#### Records provided
------------------------------------------------------------------------

/-! ### Host ports, owner port, registers -/

/-- Links and resets of a host port (R385 to R387, R411, R412): PE_PERST_N and the link, with the end of the session and the reset of
every function when it goes down; a function-level reset disables the rings, discards completions and frees the slots of commands that
do not run; a slow link is noted; violation windows of 15.625 ms follow device time, and a throttle ends with its second, or goes on.
Rings, doorbells and BAR0 accesses (R7, R392 to R396, R398, R410, R412, R416, R459): an enable empties a ring, a defined size counts only
while EN is 0, an enable during a pending reset waits, and a disable ends the wait; a doorbell within the ring moves its index and any other is a violation; entries
that have waited long enough are signalled; an access that breaks the rules is a violation, and reads an Unsupported Request. -/
def Obligations.HostLinksAndRings : Prop :=
  (∀ (s : State) (p : PortId) (f : FnId) (rate : LinkRate) (q : VPort) (end_ : Nat),
      let v := s.port p
      let w := s.vstate q
      let raw := if q.val = 4 then s.host.owner.viol else (s.port q).viol
      let slot := s.now / 15625000
      let runs := fun (f : Nat) (tag : Nat) => s.host.running.any (fun r => decide (r.iss.p = p) && decide (r.iss.f = f) && decide (r.iss.tag.toNat % 4096 = tag))
      let reset := fun (t : State) (f : Nat) => let n := t.func p f
        n.sq.en = false ∧ n.cq.en = false ∧ n.nr.en = false ∧ n.ready = [] ∧ n.sigHeld = false ∧
        n.rstp = s.host.running.any (fun r => decide (r.iss.p = p) && decide (r.iss.f = f)) ∧ n.msix = (s.func p f).msix ∧ n.pwq = (s.func p f).pwq ∧
        (∀ k, runs f k = false → sget {} n.slots k = {}) ∧ (∀ k, runs f k = true → sget {} n.slots k = sget {} (s.func p f).slots k)
      let down := fun (t : State) => (t.port p).up = false ∧ (∀ f, f < 65 → reset t f) ∧ (t.spdm p).session = none ∧
        t.key (8 + p) = none ∧ t.key (12 + p) = none ∧ (∀ k, k < 4 → k ≠ p.val → t.port k = s.port k) ∧ t.host.running = s.host.running
      (s.sys.off = true → exec (.pePerstNAssert p) s = .next (s.setPort p { v with perst := true }) ∧
        exec (.pePerstNDeassert p) s = .next (s.setPort p { v with perst := false })) ∧
      (s.live = true →
        (s.portExists p = true → v.perst = false → ∃ t, exec (.pePerstNAssert p) s = .next t ∧ down t ∧ (t.port p).perst = true ∧ (t.port p).training = false) ∧
        (s.portExists p = true → v.perst = true → exec (.pePerstNDeassert p) s = .next (s.setPort p { v with perst := false, training := true })) ∧
        (s.portExists p = true → v.perst = false → v.training = true → 2 ≤ s.sys.bring → exec (.hostLinkUp p rate) s = .next (s.setPort p { v with
          up := true, training := false, slow := decide (rate = .gt8 ∨ rate = .gt5 ∨ rate = .gt2_5) })) ∧
        (s.portExists p = false ∨ v.perst = true ∨ s.sys.bring < 2 → exec (.hostLinkUp p rate) s = .next s) ∧
        (v.up = true → (∃ t, exec (.hostLinkDown p) s = .next t ∧ down t ∧ (t.port p).training = true ∧ (t.port p).slow = false) ∧
          (∃ t, exec (.functionLevelReset p f) s = .next t ∧ reset t f ∧ (∀ k, k ≠ f.val → t.func p k = s.func p k) ∧ (t.port p).up = true) ∧
          (∃ t, exec (.hotReset p) s = .next t ∧ (∀ k, k < 65 → reset t k) ∧ (t.port p).up = true ∧ t.sec = s.sec)) ∧
        (v.up = false → exec (.hostLinkDown p) s = .next s ∧ exec (.functionLevelReset p f) s = .next s ∧ exec (.hotReset p) s = .next s) ∧
        (raw.win < slot → exec (.violationWindowEnd q) s = .next (s.setVstate q { raw with
          windows := (List.replicate (min 63 (slot - raw.win - 1)) 0 ++ raw.cur :: raw.windows).take 63, cur := 0, win := slot })) ∧
        (slot ≤ raw.win → exec (.violationWindowEnd q) s = .next (s.setVstate q raw)) ∧
        (w.throttled = some end_ → (s.now < end_ → exec (.throttleEnd q) s = .next s) ∧
          (end_ ≤ s.now → 1024 ≤ w.sum → exec (.throttleEnd q) s = .next (s.setVstate q { w with throttled := some (end_ + 1000000000) })) ∧
          (end_ ≤ s.now → w.sum < 1024 → exec (.throttleEnd q) s = .next
            ((s.setVstate q { w with throttled := none }).log 0x51 (q.val * 2 ^ 24 + w.sum)))))) ∧
  (∀ (s : State) (p : PortId) (f : FnId) (k : RingKind) (v : Reg) (off size : Nat) (write : Bool), s.live = true → (s.port p).up = true →
      let u := s.func p f
      let r := u.ring k
      let n := v.toNat % 16
      let w := s.vstate p
      let en := r.en || decide (PendEnable.ring p f k ∈ s.sys.pend)
      let pends := fun (t : State) (l : List PendEnable) => { t with sys := { t.sys with pend := l } }
      let ring := fun (on : Bool) (x : Ring) => x.en = on ∧ x.base = r.base ∧ x.log2 = (if en = false ∧ 4 ≤ n ∧ n ≤ 12 then n else r.log2) ∧
        (k ≠ .sq → x.vec = v.toNat / 2 ^ 20 % 2 ^ 11 ∧ x.ccnt = v.toNat / 2 ^ 12 % 2 ^ 8 ∧ x.ctime = v.toNat / 2 ^ 4 % 2 ^ 8)
      let violates := fun (kind : Byte) => s.setVstate p { w with
        cur := w.cur + 1, total := min (w.total + 1) 0xFFFF, log := (⟨kind, f, 0, s.now⟩ :: w.log).take 16 }
      let quiet := w.sum + 1 < 1024 ∨ w.throttled.isSome = true
      let head := v.toNat % 4096
      (v.toNat / 2 ^ 31 = 1 →
        (en = false → u.rstp = false → ∃ x, exec (.ringEnable p f k v) s = .next (s.setFunc p f (u.setRing k x)) ∧ ring true x ∧
          x.head = 0 ∧ x.tail = 0 ∧ x.phase = true) ∧
        (r.en = true → ∃ x, exec (.ringEnable p f k v) s = .next (s.setFunc p f (u.setRing k x)) ∧ ring true x ∧ x.head = r.head ∧ x.tail = r.tail) ∧
        (r.en = false → en = true → ∃ x, exec (.ringEnable p f k v) s = .next (s.setFunc p f (u.setRing k x)) ∧ ring false x) ∧
        (en = false → u.rstp = true → ∃ x, exec (.ringEnable p f k v) s =
          .next (pends (s.setFunc p f (u.setRing k x)) (s.sys.pend ++ [.ring p f k])) ∧ ring false x)) ∧
      (v.toNat / 2 ^ 31 = 0 → (k ≠ .sq ∨ r.en = false) → ∃ x, exec (.ringDisable p f k v) s =
          .next (pends (s.setFunc p f (u.setRing k x)) (s.sys.pend.filter (fun e => decide (e ≠ .ring p f k)))) ∧
        ring false x ∧ x.head = r.head ∧ x.tail = r.tail) ∧
      (v.toNat / 2 ^ 31 = 0 → u.sq.en = true → ∃ t, exec (.ringDisable p f .sq v) s = .next t ∧ (t.func p f).sq.en = false ∧
        (t.func p f).sigHeld = false ∧ (t.func p f).cq = u.cq ∧ (t.func p f).nr = u.nr ∧ (t.func p f).slots = u.slots ∧
        .ring p f .sq ∉ t.sys.pend) ∧
      (u.sq.en = true → head < 2 ^ u.sq.log2 → exec (.mbxSqtail p f v) s = .next (s.setFunc p f { u with sq := { u.sq with tail := head } })) ∧
      (u.sq.en = false ∨ 2 ^ u.sq.log2 ≤ head → quiet → exec (.mbxSqtail p f v) s = .next (violates 6)) ∧
      (u.cq.en = true → u.cq.head ≤ head → head ≤ u.cq.tail → u.cq.tail < 2 ^ u.cq.log2 →
        exec (.mbxCqhead p f v) s = .next (s.setFunc p f { u with cq := { u.cq with head := head } })) ∧
      (u.cq.en = false ∨ 2 ^ u.cq.log2 ≤ head → quiet → exec (.mbxCqhead p f v) s = .next (violates 6)) ∧
      (u.nr.en = true → u.nr.head ≤ head → head ≤ u.nr.tail → u.nr.tail < 2 ^ u.nr.log2 →
        exec (.mbxNrhead p f v) s = .next (s.setFunc p f { u with nr := { u.nr with head := head } })) ∧
      (u.nr.en = false ∨ 2 ^ u.nr.log2 ≤ head → quiet → exec (.mbxNrhead p f v) s = .next (violates 6)) ∧
      (k ≠ .sq → 0 < r.unsig → r.unsigAt + 1000 * r.ctime ≤ s.now → r.vec < nVec f →
        (bit (u.msixWord (4 * r.vec + 3)).toNat 0 = false → exec (.coalescingTimeout p f k) s = .next
          ((s.setFunc p f (u.setRing k { r with unsig := 0 })).emit (.msix p f r.vec))) ∧
        (bit (u.msixWord (4 * r.vec + 3)).toNat 0 = true → ∃ m, exec (.coalescingTimeout p f k) s = .next
          (s.setFunc p f { u.setRing k { r with unsig := 0 } with mpend := m }) ∧ sget false m r.vec = true)) ∧
      (r.unsig = 0 ∨ s.now < r.unsigAt + 1000 * r.ctime → exec (.coalescingTimeout p f k) s = .next s) ∧
      (s.bar0Legal p f off size = true → exec (.bar0Violation p f off size write) s = .next s) ∧
      (s.bar0Legal p f off size = false → quiet →
        exec (.bar0Violation p f off size false) s = .next ((violates 7).emit .bar0UR) ∧
        (¬ (0x1000 ≤ off ∧ off < 0x3000) → exec (.bar0Violation p f off size true) s = .next (violates 7))))

/-- Consumption, completions and notices (R228, R376, R389, R395 to R397, R399, R403, R407 to R409): a port takes the descriptor at the head
of a ring, or of the owner's buffer, and a command whose TAG is free and that its port may give runs with its slot busy; a task signal
goes to Belay first and stays at the head; a completion is written at the tail and frees its slot; a notice is written when the ring has
room, and is counted as lost while it is disabled; a write into a bound slot of the push window becomes a posted push. A BAR2 access in a
selective IDE stream of the session that the aperture and the bound region cover becomes requests that cover its bytes, under the tags
from its own up, and their answers reach the host; another is refused, counted and logged. -/
def Obligations.HostTraffic : Prop :=
  ∀ (s : State) (p : PortId) (f : FnId) (b : List Byte) (c : CmdInfo) (rest : List (List Byte)) (r : Ready) (rs : List Ready) (n : HostNotice)
    (t0 : Tlp) (q off : Nat), s.live = true →
    let u := s.func p f
    let tag := le b 2 2
    let i := fun (p f : Nat) => mkIssuer p f (BitVec.ofNat 16 tag)
    let runs := fun (t : State) (p f : Nat) => t.hslot p f (tag % 4096) = { s.hslot p f (tag % 4096) with busy := true, marked := false } ∧
      t.host.running = s.host.running ++ [{ iss := i p f, op := BitVec.ofNat 16 (le b 0 2), bytes := b, seq := none }]
    let w := s.vstate p
    (s.mayConsume p = true → (s.port p).up = true → s.nextRing p = some f.val → b.length = 64 → u.sigDone = false → s.signalGoes p f b = false →
      (s.hslot p f (tag % 4096)).busy = false → (s.hslot p f (tag % 4096)).gen = tag / 4096 → cmdInfo (le b 0 2) = some c → c.session = false →
      s.authority p (le b 0 2) c = none → ∃ t, exec (.descriptorConsume p.castSucc (some b)) s = .next t ∧ runs t p f ∧
        (t.func p f).sq = { u.sq with head := (u.sq.head + 1) % 2 ^ u.sq.log2 } ∧ (t.port p).lastTake = some s.now ∧
        (t.port p).ptr = (f.val + 1) % 65 ∧ t.out = s.out ++ [.hostRead p (u.sq.base.toNat + 64 * u.sq.head) 64]) ∧
    (s.mayConsume p = true → (s.port p).up = true → s.nextRing p = some f.val → b.length = 64 → u.sigDone = false → s.signalGoes p f b = true →
      s.host.wide = none → ∃ t, exec (.descriptorConsume p.castSucc (some b)) s = .next t ∧
        t.func p f = { u with sigHeld := true, sigBy := none } ∧ t.host.running = s.host.running ∧
        t.belay = { s.belay with work := insertWork (.event ⟨1600 + p, le b 8 2, s.now, .host p f false⟩) s.belay.work }) ∧
    (s.mayConsume 4 = true → s.host.owner.subs = b :: rest → (s.hslot 4 0 (tag % 4096)).busy = false → (s.hslot 4 0 (tag % 4096)).gen = tag / 4096 →
      cmdInfo (le b 0 2) = some c → s.authority 4 (le b 0 2) c = none → ∃ t, exec (.descriptorConsume 4 none) s = .next t ∧ runs t 4 0 ∧
        t.host.owner.subs = rest ∧ t.host.owner.lastTake = some s.now) ∧
    (s.mayConsume p = false → exec (.descriptorConsume p.castSucc (some b)) s = .next s) ∧
    (u.ready = r :: rs → r.rej = false → (s.hslot p f (r.tag.toNat % 4096)).aborters = [] →
      let h := s.hslot p f (r.tag.toNat % 4096)
      (u.cq.en = true → u.cq.room = true → s.host.avail = true → u.cq.unsig + 1 < u.cq.ccnt → ∃ t, exec (.completionPost p f) s = .next t ∧
        t.out = s.out ++ [.hostWrite p (u.cq.base.toNat + 32 * u.cq.tail) (r.bytes ((s.key (12 + p)).getD []) u.cq.phase u.sq.head)] ∧
        (t.func p f).ready = rs ∧ (t.func p f).cq.tail = (u.cq.tail + 1) % 2 ^ u.cq.log2 ∧
        (t.func p f).cq.phase = (if (u.cq.tail + 1) % 2 ^ u.cq.log2 = 0 then !u.cq.phase else u.cq.phase) ∧
        (t.func p f).cq.unsig = u.cq.unsig + 1 ∧
        t.hslot p f (r.tag.toNat % 4096) = { gen := if h.marked then (h.gen + 1) % 16 else h.gen }) ∧
      (u.cq.en = false → ∃ t, exec (.completionPost p f) s = .next t ∧ t.out = s.out ∧ (t.func p f).ready = rs ∧
        t.hslot p f (r.tag.toNat % 4096) = { gen := (h.gen + 1) % 16 }) ∧
      (u.cq.en = true → u.cq.room = false → exec (.completionPost p f) s = .next s)) ∧
    (s.noc.hostNotices = [(p.val, n)] → n.ring = f.val → n.orig = none → u.lost = 0 →
      (u.nr.en = true → u.nr.room = true → u.nr.unsig + 1 < u.nr.ccnt → ∃ t, exec (.hostNoticeArrival p) s = .next t ∧ t.noc.hostNotices = [] ∧
        t.out = s.out ++ [.hostWrite p (u.nr.base.toNat + 16 * u.nr.tail) (toLe 1 n.kind.code ++ toLe 1 (if u.nr.phase then 1 else 0) ++
          toLe 1 n.status.toNat ++ toLe 1 n.code.toNat ++ toLe 4 n.id ++ toLe 8 s.now)] ∧
        (t.func p f).nr.tail = (u.nr.tail + 1) % 2 ^ u.nr.log2) ∧
      (u.nr.en = false → ∃ t, exec (.hostNoticeArrival p) s = .next t ∧ t.noc.hostNotices = [] ∧ (t.func p f).nlost = min (u.nlost + 1) 0xFFFF ∧
        t.out = s.out) ∧
      (u.nr.en = true → u.nr.room = false → n.kind ≠ .task → exec (.hostNoticeArrival p) s = .next s)) ∧
    (u.nr.en = true → 0 < u.lost → u.nr.room = true → u.nr.unsig + 1 < u.nr.ccnt → ∃ t, exec (.lostNoticeEntry p f) s = .next t ∧
      (t.func p f).lost = 0 ∧ t.out = s.out ++ [.hostWrite p (u.nr.base.toNat + 16 * u.nr.tail) (toLe 1 7 ++ toLe 1 (if u.nr.phase then 1 else 0) ++
        [0, 0] ++ toLe 4 u.lost ++ toLe 8 s.now)]) ∧
    (u.lost = 0 ∨ u.nr.en = false ∨ u.nr.room = false → exec (.lostNoticeEntry p f) s = .next s) ∧
    ((s.port p).up = true → (s.port p).slow = false → 0x1000 ≤ off → off + 16 ≤ 0x3000 → off % 16 = 0 → s.maySendReq (hostInit p) = true → b.length = 16 →
      sget none u.pwq ((off - 0x1000) / 0x100) = some q →
      let e : End := .array (s.redir (q / 128)) 0
      exec (.pushWindowWrite p f off b) s = .next (s.sendReq e { op := .pushp, who := hostInit p, prio := s.lowerTo (hostInit p) e 3 (s.qRegion q)
                                                                 addr := q, prod := prodHOST, words := [(bytesWord b, 0)] })) ∧
    ((s.port p).up = true → (s.port p).slow = false → s.bar2Ok p t0 = true → s.maySendReq (hostInit p) = true →
      let len := match t0.write with | some d => d.length | none => t0.readLen
      let parts := bar2Parts (len + 1) t0.off len
      let req := fun (k a m : Nat) => ({
        who := Fin.ofNat 4096 (hostInit p), tag := t0.tag + k, addr := a, len := Fin.ofNat 16 (if 16 ≤ m then m / 16 - 1 else 0), prio := 3
        size := if 16 ≤ m then 0 else if m = 8 then 2 else 1
        data := match t0.write with | some d => bytesWords ((m + 15) / 16) (slice d (a - t0.off) m) | none => [] } : Request)
      t0.off % 4 = 0 → len % 4 = 0 →
      (parts.map (·.2)).sum = len ∧ (∀ x ∈ parts, x.2 = 4 ∨ x.2 = 8 ∨ (x.2 % 16 = 0 ∧ 16 ≤ x.2 ∧ x.2 ≤ 256)) ∧ (∀ x ∈ parts.head?, x.1 = t0.off) ∧
      ((∀ k, k < parts.length → t0.tag + k < 256 ∧ ((s.init (hostInit p)).tagOf (t0.tag + k)).st = .free) →
        exec (.bar2Access p t0) s = .next (parts.zipIdx.foldl (fun s x => s.request (req x.2 x.1.1 x.1.2) (if t0.write.isSome then .wr else .rd)) s))) ∧
    (let i := hostInit p;
      s.bar2Answer i false 0 b = s.emit (.bar2Data p b) ∧ s.bar2Answer i true 0 b = s ∧
      (off ≠ 0 → s.bar2Answer i false off b = s.emit .bar2CA ∧
        s.bar2Answer i true off b = s.setPort p { s.port p with berr := min ((s.port p).berr + 1) 0xFFFF })) ∧
    ((s.port p).up = true → (s.port p).slow = true → exec (.bar2Access p { t0 with write := none }) s = .next (s.emit .bar2UR)) ∧
    ((s.port p).up = true → (s.port p).slow = true → exec (.bar2Access p { t0 with write := some b }) s = .next s) ∧
    ((s.port p).up = true → (s.port p).slow = false → (s.port p).bound = none ∨ t0.ide = none ∨ t0.ide = some 0 → (w.sum + 1 < 1024 ∨ w.throttled.isSome = true) →
      let x := (s.setVstate p { w with cur := w.cur + 1, total := min (w.total + 1) 0xFFFF, log := (⟨9, 0, 0, s.now⟩ :: w.log).take 16 }).aerUr p
      exec (.bar2Access p { t0 with write := none }) s = .next (x.emit .bar2UR) ∧ exec (.bar2Access p { t0 with write := some b }) s = .next x)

------------------------------------------------------------------------

#### Problem statement
Take every line above that includes the string "ccnt" and return it.

#### Response for this exercise
        (k ≠ .sq → x.vec = v.toNat / 2 ^ 20 % 2 ^ 11 ∧ x.ccnt = v.toNat / 2 ^ 12 % 2 ^ 8 ∧ x.ctime = v.toNat / 2 ^ 4 % 2 ^ 8)
      (u.cq.en = true → u.cq.room = true → s.host.avail = true → u.cq.unsig + 1 < u.cq.ccnt → ∃ t, exec (.completionPost p f) s = .next t ∧
      (u.nr.en = true → u.nr.room = true → u.nr.unsig + 1 < u.nr.ccnt → ∃ t, exec (.hostNoticeArrival p) s = .next t ∧ t.noc.hostNotices = [] ∧
    (u.nr.en = true → 0 < u.lost → u.nr.room = true → u.nr.unsig + 1 < u.nr.ccnt → ∃ t, exec (.lostNoticeEntry p f) s = .next t ∧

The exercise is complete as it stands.